Consequently, the surface 26b of the element 26 at the side contacting the transfer sheet 9 allows electrical conduction to the transfer sheet 9 over only the region in which the surface 26a at the reverse side is taken in the direction of the thickness. Namely, the printing pattern of the electrodes 29 which is electrically represented in the pattern region 29a corresponding to the printing dots through the turn-on surface 26a of the element 26 is transmitted as it is through the interior of the element to the other turn-on surface 26b through which the pattern is transmitted to the contacting transfer sheet 9.
The electronic control device 20 supplies the control signal and the driving power through a flexible print circuit 33 to the driving IC 28 on the substrate 24, which controls the electrical conduction to each pattern electrode 29. As a result, electrical conduction is achieved through the transfer sheet 9 through the element 26, and thereby the printing operation by the electroconductive transfer is achieved.

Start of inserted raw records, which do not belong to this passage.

theorem exec_provision_accepted (e : FuseEnd) : exec (.provision a e) s = .next (secProgram 3 e (provisionSteps b) s) := by
  rw [exec_provision, execProvision, provisionEffect_of_read hstate hidgen hread, if_neg hform, if_neg (not_not_intro hfits)]

theorem ends_provision_done (hreq : s.sec.ownreq = true → (leAt b 32 1).testBit 0 = true)
    (hdbg : s.sec.dbgen = true → (leAt b 32 1).testBit 1 = true) : Ends s (.provision a .done) 3 0 (fun y => { y with
      ownkh := BitVec.ofNat 256 (leAt b 0 32), ownreq := (leAt b 32 1).testBit 0, dbgen := (leAt b 32 1).testBit 1, lc := y.lc ||| 2 }) := by
  have hflags := (ownerFlagsStep_good_iff _ _ (withHash b s.sec)).mpr ⟨hreq, hdbg⟩
  have hlc := (programFuses_provision_hash hfits).trans (programFuses_done_good (s := modSec (withHash b) s) hflags _)
  have hrun := hlc.trans (programFuses_done_good (lcStep_takes (by decide) _) [])
  refine ends_of_program (exec_provision_accepted hstate hidgen hread hform hfits _) hrun ?_
  simp [withHash, Bool.or_eq_right_iff_imp.mpr hreq, Bool.or_eq_right_iff_imp.mpr hdbg, -Nat.testBit_zero]

theorem ends_provision_flagLost (hlost : (s.sec.ownreq = true ∧ (leAt b 32 1).testBit 0 = false) ∨
    (s.sec.dbgen = true ∧ (leAt b 32 1).testBit 1 = false)) : Ends s (.provision a .done) 3 7 (fun y => { y with
      ownkh := BitVec.ofNat 256 (leAt b 0 32), ownreq := y.ownreq || (leAt b 32 1).testBit 0,
      dbgen := y.dbgen || (leAt b 32 1).testBit 1 }) := by
  have hbad : ¬((s.sec.ownreq = true → (leAt b 32 1).testBit 0 = true) ∧ (s.sec.dbgen = true → (leAt b 32 1).testBit 1 = true)) := by
    rintro ⟨hreq, hdbg⟩
    rcases hlost with ⟨hset, hclear⟩ | ⟨hset, hclear⟩
    · exact Bool.false_ne_true (hclear.symm.trans (hreq hset))
    · exact Bool.false_ne_true (hclear.symm.trans (hdbg hset))
  have hflags := mt (ownerFlagsStep_good_iff _ _ (withHash b s.sec)).mp hbad
  have hrun := (programFuses_provision_hash hfits).trans (programFuses_done_bad (s := modSec (withHash b) s) hflags _)
  exact ends_of_program (exec_provision_accepted hstate hidgen hread hform hfits _) hrun (by simp [withHash])

theorem ends_provision_alarm : Ends s (.provision a (.alarm 0)) 3 8 id :=
  ends_of_program (exec_provision_accepted hstate hidgen hread hform hfits _) (programFuses_alarm ..) rfl

end

/-! ### RETURN (20 Table 20.4) -/

theorem ends_return_refused {s : State} (hstate : s.sec.state ≠ 2) (a : BitVec 48) (e : FuseEnd) : Ends s (.returnDev a e) 4 1 id :=
  ends_of_secResult (t := s) (cmd := 4) (res := 1) (by rw [exec_returnDev, execReturnDev, returnEffect, if_pos hstate]) rfl

/-- The block holds the owner's key and its signature on the identity. -/
def ReturnSigned (s : State) (b : List Byte) : Prop :=
  Config.sm3 (b.take 64) = s.sec.ownkh ∧ Config.sm2Verify (BitVec.ofNat 512 (leNat (b.take 64))) idReturn
    (bytesOf (idPublic s) 64 ++ txtReturn) (BitVec.ofNat 512 (leAt b 64 64)) = true

/-- The owner's key store is erased. -/
def eraseOwnerKeys (x : Sec) : Sec := { x with ownerKeys := [] }

section
variable {s : State} {a : BitVec 48} (hstate : s.sec.state = 2)
include hstate

theorem ends_return_unread (hread : devRead s (a.toNat / 64 * 64) 128 = none) (e : FuseEnd) : Ends s (.returnDev a e) 4 9 id := by
  refine ends_of_secResult (t := devReadNotes (secAddr a) 128 s) (cmd := 4) (res := 9) ?_ (devReadNotes_sec ..)
  rw [exec_returnDev, execReturnDev, returnEffect, if_neg (not_not_intro hstate), secAddr, hread]

variable {b : List Byte} (hread : devRead s (a.toNat / 64 * 64) 128 = some b)
include hread

theorem ends_return_unsigned (hsigned : ¬ReturnSigned s b) (e : FuseEnd) : Ends s (.returnDev a e) 4 4 id := by
  refine ends_of_secResult (t := s) (cmd := 4) (res := 4) ?_ rfl
  rw [exec_returnDev, execReturnDev, returnEffect, if_neg (not_not_intro hstate), secAddr, hread]
  dsimp only
  rw [if_pos]
  rw [Bool.or_eq_true, decide_eq_true_eq, Bool.not_eq_true', ← Bool.not_eq_true]
  exact Decidable.not_and_iff_not_or_not.mp hsigned

variable (hsigned : ReturnSigned s b)
include hsigned

theorem exec_return_accepted (e : FuseEnd) :
    exec (.returnDev a e) s = .next (secProgram 4 e [revokeStep, lcStep 2] (modSec eraseOwnerKeys s)) := by
  obtain ⟨hkey, hverify⟩ := hsigned
  rw [exec_returnDev, execReturnDev, returnEffect, if_neg (not_not_intro hstate), secAddr, hread]
  dsimp only
  rw [if_neg (by simp [hkey, hverify])]
  rfl

theorem ends_return_done :
    Ends s (.returnDev a .done) 4 0 (fun y => { y with ownerKeys := [], revoke := true, lc := y.lc ||| 4 }) := by
  have hrun := (programFuses_done_good (i := 0) (w := revokeStep) (s := modSec eraseOwnerKeys s) (by simp) [lcStep 2]).trans
    (programFuses_done_good (lcStep_takes (by decide) _) [])
  exact ends_of_program (exec_return_accepted hstate hread hsigned _) hrun (by simp [eraseOwnerKeys])

theorem ends_return_alarm : Ends s (.returnDev a (.alarm 1)) 4 8 (fun y => { y with ownerKeys := [], revoke := true }) :=
  ends_of_program (exec_return_accepted hstate hread hsigned _) (programFuses_alarm_one (by simp) _) (by simp [eraseOwnerKeys])

theorem ends_return_mismatch : Ends s (.returnDev a (.mismatch 0)) 4 7
    (fun y => { y with ownerKeys := [], revoke := y.revoke || (Config.freeBits 256 s.freeCtr).getLsbD 0 }) :=
  ends_of_program (exec_return_accepted hstate hread hsigned _) (programFuses_mismatch ..) rfl

end

/-! ### ATTEST (20 R518, R519, Table 20.5) -/

@[simp] theorem leBytes_length (n v : Nat) : (leBytes n v).length = n := by
  induction n generalizing v with
  | zero => rfl
  | succ n ih => simp [leBytes, ih]

@[simp] theorem bytesOf_length {w : Nat} (v : BitVec w) (n : Nat) : (bytesOf v n).length = n := leBytes_length ..

theorem devRead_length {s : State} {a n : Nat} {b : List Byte} (hread : devRead s a n = some b) : b.length = n := by
  unfold devRead at hread
  split at hread
  · split at hread
    · cases hread
      exact readN_length ..
    · cases hread
  · split at hread
    · cases hread
      exact readN_length ..
    · cases hread
  · cases hread

theorem reportBody_length (s : State) {nonce : List Byte} (hnonce : nonce.length = 32) : (reportBody s nonce).length = 256 := by
  simp [reportBody, asciiBytes, hnonce]

theorem signReport_fst (nonce : List Byte) (s : State) : (signReport nonce s).1 = reportBody s nonce ++
    bytesOf (Config.sm2Sign s.sec.idpriv idAttest (reportBody s nonce) (Config.entropy s.freeCtr)) 64 := rfl

theorem signReport_length (s : State) {nonce : List Byte} (hnonce : nonce.length = 32) : (signReport nonce s).1.length = 320 := by
  rw [signReport_fst, List.length_append, reportBody_length s hnonce, bytesOf_length]

theorem signReport_body (s : State) {nonce : List Byte} (hnonce : nonce.length = 32) :
    (signReport nonce s).1.take 256 = reportBody s nonce := by
  rw [signReport_fst, List.take_left' (reportBody_length s hnonce)]

theorem attestCheck_state {s : State} (hstate : s.sec.state = 0 ∨ s.sec.state = 4) : attestCheck s = 1 := by
  rw [attestCheck, if_pos (by simpa using hstate)]

/-- After the life cycle the three conditions of R518 in their order. -/
theorem attestCheck_accepted {s : State} (hstate : ¬(s.sec.state = 0 ∨ s.sec.state = 4)) :
    attestCheck s = if s.sec.kill then 6 else if s.sec.idgen = false then 0xA else if s.sec.idblk then 5 else 0 := by
  rw [attestCheck, if_neg (by simpa using hstate)]
  simp

theorem ends_attest_refused {s : State} {code : Nat} (hcheck : attestCheck s = code) (hcode : code ≠ 0) (a : BitVec 48) (alarmed : Bool) :
    Ends s (.secAttest ⟨a, alarmed⟩) 7 (BitVec.ofNat 8 code) id :=
  ends_of_secResult (t := s) (cmd := 7) (by rw [exec_secAttest, execSecAttest, attestEffect, if_pos (by rwa [hcheck]), hcheck]) rfl

section
variable {s : State} {a : BitVec 48} (hcheck : attestCheck s = 0)
include hcheck

theorem ends_attest_unread (hread : devRead s (a.toNat / 64 * 64) 32 = none) (alarmed : Bool) : Ends s (.secAttest ⟨a, alarmed⟩) 7 9 id := by
  refine ends_of_secResult (t := devReadNotes (secAddr a) 32 s) (cmd := 7) (res := 9) ?_ (devReadNotes_sec ..)
  rw [exec_secAttest, execSecAttest, attestEffect, if_neg (not_not_intro hcheck), secAddr, hread]

variable {nonce : List Byte} (hread : devRead s (a.toNat / 64 * 64) 32 = some nonce)
include hread

theorem exec_attest_alarmed : exec (.secAttest ⟨a, true⟩) s = .next (secResult 7 8 (signReport nonce s).2) := by
  rw [exec_secAttest, execSecAttest, attestEffect, if_neg (not_not_intro hcheck), secAddr, hread]
  rfl

theorem exec_attest_signs : exec (.secAttest ⟨a, false⟩) s =
    .next (secResult 7 0 (devWrite (a.toNat / 64 * 64 + 64) (signReport nonce s).1 (signReport nonce s).2)) := by
  rw [exec_secAttest, execSecAttest, attestEffect, if_neg (not_not_intro hcheck), secAddr, hread]
  rfl

theorem ends_attest_alarmed : Ends s (.secAttest ⟨a, true⟩) 7 8 id := ends_of_secResult (exec_attest_alarmed hcheck hread) rfl

/-- An alarm ends the command before it has written anything. -/
theorem attest_alarmed_writes_nothing {t : State} (hexec : exec (.secAttest ⟨a, true⟩) s = .next t) : t.hbm = s.hbm ∧ t.cores = s.cores := by
  rw [exec_attest_alarmed hcheck hread] at hexec
  cases hexec
  exact ⟨rfl, rfl⟩

theorem ends_attest_signs : Ends s (.secAttest ⟨a, false⟩) 7 0 id :=
  ends_of_secResult (exec_attest_signs hcheck hread) (devWrite_sec ..)

end

/-! ### Alarms (20 R520, R521, Table 20.6) -/

/-- What every alarm of source `b` leaves in SEC_ALM and the report's flags. -/
def alarmNoted (b : Nat) (x : Sec) : Sec :=
  { x with src := x.src ||| BitVec.ofNat 5 (2 ^ b), count := satInc x.count, alarmSeen := true }

/-- What ERASE does. -/
def alarmErased (x : Sec) : Sec := { x with ownerKeys := [], idblk := true }

theorem satInc_byte (c : BitVec 8) : satInc c = if c = 255 then 255 else c + 1 := by
  by_cases hfull : c = 255
  · subst hfull
    rfl
  · rw [if_neg hfull]
    exact if_neg hfull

Transfer sheet 9 is the printing medium, as shown in FIG. 4, and is composed of an electrical resistance layer 9a, return layer 9b, and an ink layer 9c, and when the electrical conduction from the head 1 is achieved, the current I, as indicated by the arrows B, flows through the driving IC 28, pattern electrodes 29, element 26, resistance layer 9a, return layer 9b, and return electrodes roller 13. At this time, the resistance layer 9a, having a resistance value R, instantaneously emits heat in accordance with the printing pattern and melts the corresponding region of the ink layer 9c to transfer the ink to the form 5.
Incidentally, the electrode roller 13 is made of an excellent conductor, for example, metallic roller. Since it is pressed to the rubber roller 11, sharp projections provided along the periphery thereof contact the return layer 9b through the electric layer 9a. As a result, the return electrode roller 13 serves as the return electrode which passes current I not through the resistance layer 9a.
In this way, when single line printing is completed over the direction of the width of the form 5, the form 5 and the transfer sheet 9 are transferred by a single dot. The transfer sheet 9, the ink layer 9c of which is melted, is sequentially reeled away about a reel shaft 34 shown in FIG. 1 by a reel mechanism.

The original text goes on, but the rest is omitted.